> Description of the task
Both the line with "(R419, R453). -/" and the line with "aclk := startedPll" in the records below must appear in the output, along with every line between them, exactly and with nothing added.

━━━━━━━━━━━━━━━━

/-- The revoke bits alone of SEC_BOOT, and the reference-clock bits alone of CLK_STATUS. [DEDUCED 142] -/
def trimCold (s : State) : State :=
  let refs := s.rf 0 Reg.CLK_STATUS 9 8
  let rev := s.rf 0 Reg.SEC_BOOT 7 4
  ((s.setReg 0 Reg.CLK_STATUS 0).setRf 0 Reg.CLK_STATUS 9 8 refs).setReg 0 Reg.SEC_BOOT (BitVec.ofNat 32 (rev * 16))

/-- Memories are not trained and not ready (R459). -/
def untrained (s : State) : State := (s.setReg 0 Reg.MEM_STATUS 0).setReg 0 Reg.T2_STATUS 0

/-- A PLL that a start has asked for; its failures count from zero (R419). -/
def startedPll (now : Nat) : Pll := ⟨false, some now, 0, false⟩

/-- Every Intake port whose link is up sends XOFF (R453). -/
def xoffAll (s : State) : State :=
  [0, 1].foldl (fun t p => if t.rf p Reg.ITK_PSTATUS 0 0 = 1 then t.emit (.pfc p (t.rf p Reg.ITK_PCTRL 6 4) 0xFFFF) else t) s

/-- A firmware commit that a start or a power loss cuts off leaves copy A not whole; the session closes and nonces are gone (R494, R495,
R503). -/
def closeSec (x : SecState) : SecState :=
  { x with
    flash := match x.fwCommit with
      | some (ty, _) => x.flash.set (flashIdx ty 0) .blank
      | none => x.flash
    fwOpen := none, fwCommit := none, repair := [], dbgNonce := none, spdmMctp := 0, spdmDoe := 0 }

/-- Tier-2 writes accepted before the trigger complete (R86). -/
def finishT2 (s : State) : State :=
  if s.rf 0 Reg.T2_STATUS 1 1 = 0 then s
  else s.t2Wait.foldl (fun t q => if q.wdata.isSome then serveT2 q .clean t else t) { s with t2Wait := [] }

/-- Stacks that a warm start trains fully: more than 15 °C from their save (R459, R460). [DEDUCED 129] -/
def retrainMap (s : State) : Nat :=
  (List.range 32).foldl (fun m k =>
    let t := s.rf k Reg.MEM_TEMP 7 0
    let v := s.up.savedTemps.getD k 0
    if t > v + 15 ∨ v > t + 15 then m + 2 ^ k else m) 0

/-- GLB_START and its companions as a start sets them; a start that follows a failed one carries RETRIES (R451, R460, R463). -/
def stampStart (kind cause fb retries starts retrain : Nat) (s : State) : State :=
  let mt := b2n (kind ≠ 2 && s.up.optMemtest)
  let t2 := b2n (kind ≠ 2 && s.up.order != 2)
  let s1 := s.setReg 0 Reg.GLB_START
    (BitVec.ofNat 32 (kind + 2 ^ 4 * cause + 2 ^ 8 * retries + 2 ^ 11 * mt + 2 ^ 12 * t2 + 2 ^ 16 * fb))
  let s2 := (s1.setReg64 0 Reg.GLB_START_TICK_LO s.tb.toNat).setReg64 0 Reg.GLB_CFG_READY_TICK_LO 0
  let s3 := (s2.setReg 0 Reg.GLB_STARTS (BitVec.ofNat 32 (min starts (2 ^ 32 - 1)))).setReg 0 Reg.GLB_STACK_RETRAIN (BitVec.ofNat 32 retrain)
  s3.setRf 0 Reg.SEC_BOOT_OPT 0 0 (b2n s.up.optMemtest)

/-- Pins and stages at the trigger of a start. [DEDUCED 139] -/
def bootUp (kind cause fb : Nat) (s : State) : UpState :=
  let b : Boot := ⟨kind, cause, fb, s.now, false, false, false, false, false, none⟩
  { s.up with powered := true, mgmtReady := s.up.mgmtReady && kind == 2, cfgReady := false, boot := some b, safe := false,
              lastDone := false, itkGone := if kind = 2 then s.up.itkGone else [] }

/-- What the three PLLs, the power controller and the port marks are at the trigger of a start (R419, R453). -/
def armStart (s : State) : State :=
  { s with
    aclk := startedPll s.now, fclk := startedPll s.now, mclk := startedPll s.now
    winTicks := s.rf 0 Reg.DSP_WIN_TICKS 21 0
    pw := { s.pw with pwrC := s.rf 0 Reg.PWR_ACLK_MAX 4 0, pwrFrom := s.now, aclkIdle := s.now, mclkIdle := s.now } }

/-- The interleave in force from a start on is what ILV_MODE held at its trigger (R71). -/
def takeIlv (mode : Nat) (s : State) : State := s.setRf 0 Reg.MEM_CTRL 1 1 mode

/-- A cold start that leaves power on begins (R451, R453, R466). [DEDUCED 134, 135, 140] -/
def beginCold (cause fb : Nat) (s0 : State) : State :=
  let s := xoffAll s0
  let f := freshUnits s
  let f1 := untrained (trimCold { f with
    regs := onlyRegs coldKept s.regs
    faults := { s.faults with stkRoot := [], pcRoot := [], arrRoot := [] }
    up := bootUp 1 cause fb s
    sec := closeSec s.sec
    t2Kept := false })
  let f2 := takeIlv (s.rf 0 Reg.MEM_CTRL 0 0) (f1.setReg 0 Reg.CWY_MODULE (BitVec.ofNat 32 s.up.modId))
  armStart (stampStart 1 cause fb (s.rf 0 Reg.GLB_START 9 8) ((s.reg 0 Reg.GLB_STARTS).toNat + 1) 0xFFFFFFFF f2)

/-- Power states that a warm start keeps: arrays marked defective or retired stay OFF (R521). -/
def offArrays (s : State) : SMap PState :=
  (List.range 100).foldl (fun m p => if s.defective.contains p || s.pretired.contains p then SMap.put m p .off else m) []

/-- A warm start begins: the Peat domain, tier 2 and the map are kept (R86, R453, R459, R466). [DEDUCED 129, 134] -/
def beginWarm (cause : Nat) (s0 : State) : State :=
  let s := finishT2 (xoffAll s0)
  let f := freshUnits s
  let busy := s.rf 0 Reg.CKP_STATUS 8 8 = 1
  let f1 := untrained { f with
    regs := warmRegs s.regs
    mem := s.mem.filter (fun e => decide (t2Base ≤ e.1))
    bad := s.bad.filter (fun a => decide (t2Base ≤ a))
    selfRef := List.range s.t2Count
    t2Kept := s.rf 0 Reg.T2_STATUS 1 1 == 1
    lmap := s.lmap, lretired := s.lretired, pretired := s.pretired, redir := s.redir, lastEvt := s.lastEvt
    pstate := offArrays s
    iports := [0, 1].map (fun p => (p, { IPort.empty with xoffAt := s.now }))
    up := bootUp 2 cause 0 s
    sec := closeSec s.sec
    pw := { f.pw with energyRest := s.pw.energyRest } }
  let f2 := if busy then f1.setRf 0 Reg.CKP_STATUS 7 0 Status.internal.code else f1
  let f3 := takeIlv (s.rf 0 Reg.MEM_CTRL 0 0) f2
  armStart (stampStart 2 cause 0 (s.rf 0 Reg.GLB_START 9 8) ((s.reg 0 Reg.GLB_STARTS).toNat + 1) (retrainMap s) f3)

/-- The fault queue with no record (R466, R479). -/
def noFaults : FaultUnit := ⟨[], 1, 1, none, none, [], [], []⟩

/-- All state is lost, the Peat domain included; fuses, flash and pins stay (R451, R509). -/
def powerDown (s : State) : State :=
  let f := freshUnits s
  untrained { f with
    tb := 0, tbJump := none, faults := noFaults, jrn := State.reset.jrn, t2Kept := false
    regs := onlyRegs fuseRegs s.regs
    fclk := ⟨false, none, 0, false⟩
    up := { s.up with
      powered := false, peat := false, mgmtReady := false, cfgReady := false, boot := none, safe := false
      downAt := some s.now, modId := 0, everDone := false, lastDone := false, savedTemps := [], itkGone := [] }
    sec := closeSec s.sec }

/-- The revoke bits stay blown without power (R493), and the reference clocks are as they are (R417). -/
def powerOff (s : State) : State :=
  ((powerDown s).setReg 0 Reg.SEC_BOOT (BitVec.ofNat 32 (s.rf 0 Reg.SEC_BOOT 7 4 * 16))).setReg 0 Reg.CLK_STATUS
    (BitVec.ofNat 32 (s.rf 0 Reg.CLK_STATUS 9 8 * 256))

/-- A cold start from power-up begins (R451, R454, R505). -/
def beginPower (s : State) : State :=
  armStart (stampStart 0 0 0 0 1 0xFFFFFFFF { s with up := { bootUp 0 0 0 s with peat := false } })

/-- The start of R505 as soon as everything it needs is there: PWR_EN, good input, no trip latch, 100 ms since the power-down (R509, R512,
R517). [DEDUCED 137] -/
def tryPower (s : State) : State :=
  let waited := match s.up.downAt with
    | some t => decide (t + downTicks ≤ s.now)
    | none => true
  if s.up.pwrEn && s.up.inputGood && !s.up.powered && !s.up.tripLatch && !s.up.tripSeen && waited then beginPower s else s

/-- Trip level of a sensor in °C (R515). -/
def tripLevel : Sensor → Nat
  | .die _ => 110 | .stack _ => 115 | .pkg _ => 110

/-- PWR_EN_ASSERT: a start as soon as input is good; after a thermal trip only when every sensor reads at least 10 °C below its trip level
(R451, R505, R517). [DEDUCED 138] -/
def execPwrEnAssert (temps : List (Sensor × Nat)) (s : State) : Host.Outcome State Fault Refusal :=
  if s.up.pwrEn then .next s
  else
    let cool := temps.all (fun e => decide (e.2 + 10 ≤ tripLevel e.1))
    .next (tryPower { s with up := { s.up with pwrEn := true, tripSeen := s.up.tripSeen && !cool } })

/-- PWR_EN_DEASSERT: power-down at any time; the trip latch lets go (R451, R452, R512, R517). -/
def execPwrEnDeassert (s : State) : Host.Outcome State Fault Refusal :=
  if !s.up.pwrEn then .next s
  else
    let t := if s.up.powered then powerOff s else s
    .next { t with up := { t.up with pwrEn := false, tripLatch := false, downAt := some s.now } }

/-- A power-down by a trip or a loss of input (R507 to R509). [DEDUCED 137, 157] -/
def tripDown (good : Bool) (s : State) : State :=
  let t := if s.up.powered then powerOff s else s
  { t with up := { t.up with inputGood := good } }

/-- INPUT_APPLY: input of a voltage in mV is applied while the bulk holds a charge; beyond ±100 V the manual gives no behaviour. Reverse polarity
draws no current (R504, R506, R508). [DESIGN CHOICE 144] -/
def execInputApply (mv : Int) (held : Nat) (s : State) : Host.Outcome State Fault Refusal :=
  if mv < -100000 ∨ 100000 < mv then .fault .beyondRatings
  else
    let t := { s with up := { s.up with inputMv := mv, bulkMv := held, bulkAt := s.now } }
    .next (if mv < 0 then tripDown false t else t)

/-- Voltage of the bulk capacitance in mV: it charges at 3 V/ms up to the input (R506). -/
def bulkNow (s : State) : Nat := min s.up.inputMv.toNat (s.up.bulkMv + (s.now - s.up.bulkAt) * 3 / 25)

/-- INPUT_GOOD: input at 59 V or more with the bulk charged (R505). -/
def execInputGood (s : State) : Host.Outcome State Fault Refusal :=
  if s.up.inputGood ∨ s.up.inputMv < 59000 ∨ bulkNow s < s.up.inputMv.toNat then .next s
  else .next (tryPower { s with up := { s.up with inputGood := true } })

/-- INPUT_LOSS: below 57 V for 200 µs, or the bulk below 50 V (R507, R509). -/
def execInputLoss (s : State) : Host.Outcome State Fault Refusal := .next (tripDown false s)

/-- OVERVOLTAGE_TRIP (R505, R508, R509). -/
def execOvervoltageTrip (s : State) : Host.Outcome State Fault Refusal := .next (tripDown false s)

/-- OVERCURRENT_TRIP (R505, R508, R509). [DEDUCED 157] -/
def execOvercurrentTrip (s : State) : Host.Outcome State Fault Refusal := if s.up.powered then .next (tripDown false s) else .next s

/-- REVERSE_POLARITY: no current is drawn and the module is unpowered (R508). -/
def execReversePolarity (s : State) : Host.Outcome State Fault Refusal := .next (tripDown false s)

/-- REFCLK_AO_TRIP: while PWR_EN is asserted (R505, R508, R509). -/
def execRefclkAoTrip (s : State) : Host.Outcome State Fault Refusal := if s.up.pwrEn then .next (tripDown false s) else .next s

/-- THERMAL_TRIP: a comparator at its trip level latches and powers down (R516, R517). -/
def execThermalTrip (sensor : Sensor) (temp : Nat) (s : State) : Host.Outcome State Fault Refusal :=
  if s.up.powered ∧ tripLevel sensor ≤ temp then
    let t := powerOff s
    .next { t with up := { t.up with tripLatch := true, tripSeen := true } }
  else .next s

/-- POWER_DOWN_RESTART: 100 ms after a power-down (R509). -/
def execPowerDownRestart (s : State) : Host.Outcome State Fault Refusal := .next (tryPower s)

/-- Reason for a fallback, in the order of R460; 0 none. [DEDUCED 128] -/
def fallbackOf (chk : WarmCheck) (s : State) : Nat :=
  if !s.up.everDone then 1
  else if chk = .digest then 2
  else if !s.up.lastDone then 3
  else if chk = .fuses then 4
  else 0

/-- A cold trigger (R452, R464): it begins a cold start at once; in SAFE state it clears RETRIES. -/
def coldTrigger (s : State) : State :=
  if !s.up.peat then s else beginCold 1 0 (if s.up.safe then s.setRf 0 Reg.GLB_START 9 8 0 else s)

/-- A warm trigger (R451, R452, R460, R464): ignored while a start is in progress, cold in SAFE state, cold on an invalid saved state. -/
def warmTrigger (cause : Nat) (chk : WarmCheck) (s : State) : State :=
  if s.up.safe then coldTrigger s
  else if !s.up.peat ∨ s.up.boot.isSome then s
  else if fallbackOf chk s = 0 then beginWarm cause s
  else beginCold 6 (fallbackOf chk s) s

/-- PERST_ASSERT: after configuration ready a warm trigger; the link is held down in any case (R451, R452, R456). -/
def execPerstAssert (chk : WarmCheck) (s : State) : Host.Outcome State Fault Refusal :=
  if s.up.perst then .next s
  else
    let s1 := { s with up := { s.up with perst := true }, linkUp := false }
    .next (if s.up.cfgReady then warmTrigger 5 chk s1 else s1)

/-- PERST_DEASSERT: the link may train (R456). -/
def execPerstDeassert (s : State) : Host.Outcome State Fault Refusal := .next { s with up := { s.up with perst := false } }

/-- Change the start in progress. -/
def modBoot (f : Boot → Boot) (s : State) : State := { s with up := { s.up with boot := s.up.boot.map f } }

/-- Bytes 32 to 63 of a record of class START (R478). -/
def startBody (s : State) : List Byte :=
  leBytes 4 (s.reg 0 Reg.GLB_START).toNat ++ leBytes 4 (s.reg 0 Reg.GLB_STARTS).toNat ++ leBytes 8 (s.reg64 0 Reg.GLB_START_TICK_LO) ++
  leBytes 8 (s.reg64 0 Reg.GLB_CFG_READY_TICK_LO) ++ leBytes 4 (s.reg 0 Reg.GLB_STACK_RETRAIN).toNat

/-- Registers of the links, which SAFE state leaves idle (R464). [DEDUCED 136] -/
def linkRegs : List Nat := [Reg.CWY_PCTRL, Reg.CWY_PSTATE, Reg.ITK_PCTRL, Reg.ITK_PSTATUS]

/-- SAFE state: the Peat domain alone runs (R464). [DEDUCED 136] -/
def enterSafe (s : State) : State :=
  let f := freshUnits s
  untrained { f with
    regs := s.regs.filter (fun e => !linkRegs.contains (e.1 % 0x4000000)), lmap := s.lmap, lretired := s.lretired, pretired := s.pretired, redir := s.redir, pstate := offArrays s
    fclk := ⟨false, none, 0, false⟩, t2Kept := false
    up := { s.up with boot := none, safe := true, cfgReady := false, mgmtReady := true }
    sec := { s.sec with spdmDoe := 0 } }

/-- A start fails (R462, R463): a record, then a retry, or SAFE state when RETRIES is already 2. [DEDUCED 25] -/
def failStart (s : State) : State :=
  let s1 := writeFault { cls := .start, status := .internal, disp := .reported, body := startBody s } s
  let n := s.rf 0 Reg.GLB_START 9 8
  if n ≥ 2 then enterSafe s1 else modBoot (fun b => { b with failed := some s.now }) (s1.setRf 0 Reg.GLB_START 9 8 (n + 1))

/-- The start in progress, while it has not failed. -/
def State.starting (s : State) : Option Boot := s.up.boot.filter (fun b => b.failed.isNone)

━━━━━━━━━━━━━━━━

> Answer
/-- What the three PLLs, the power controller and the port marks are at the trigger of a start (R419, R453). -/
def armStart (s : State) : State :=
  { s with
    aclk := startedPll s.now, fclk := startedPll s.now, mclk := startedPll s.now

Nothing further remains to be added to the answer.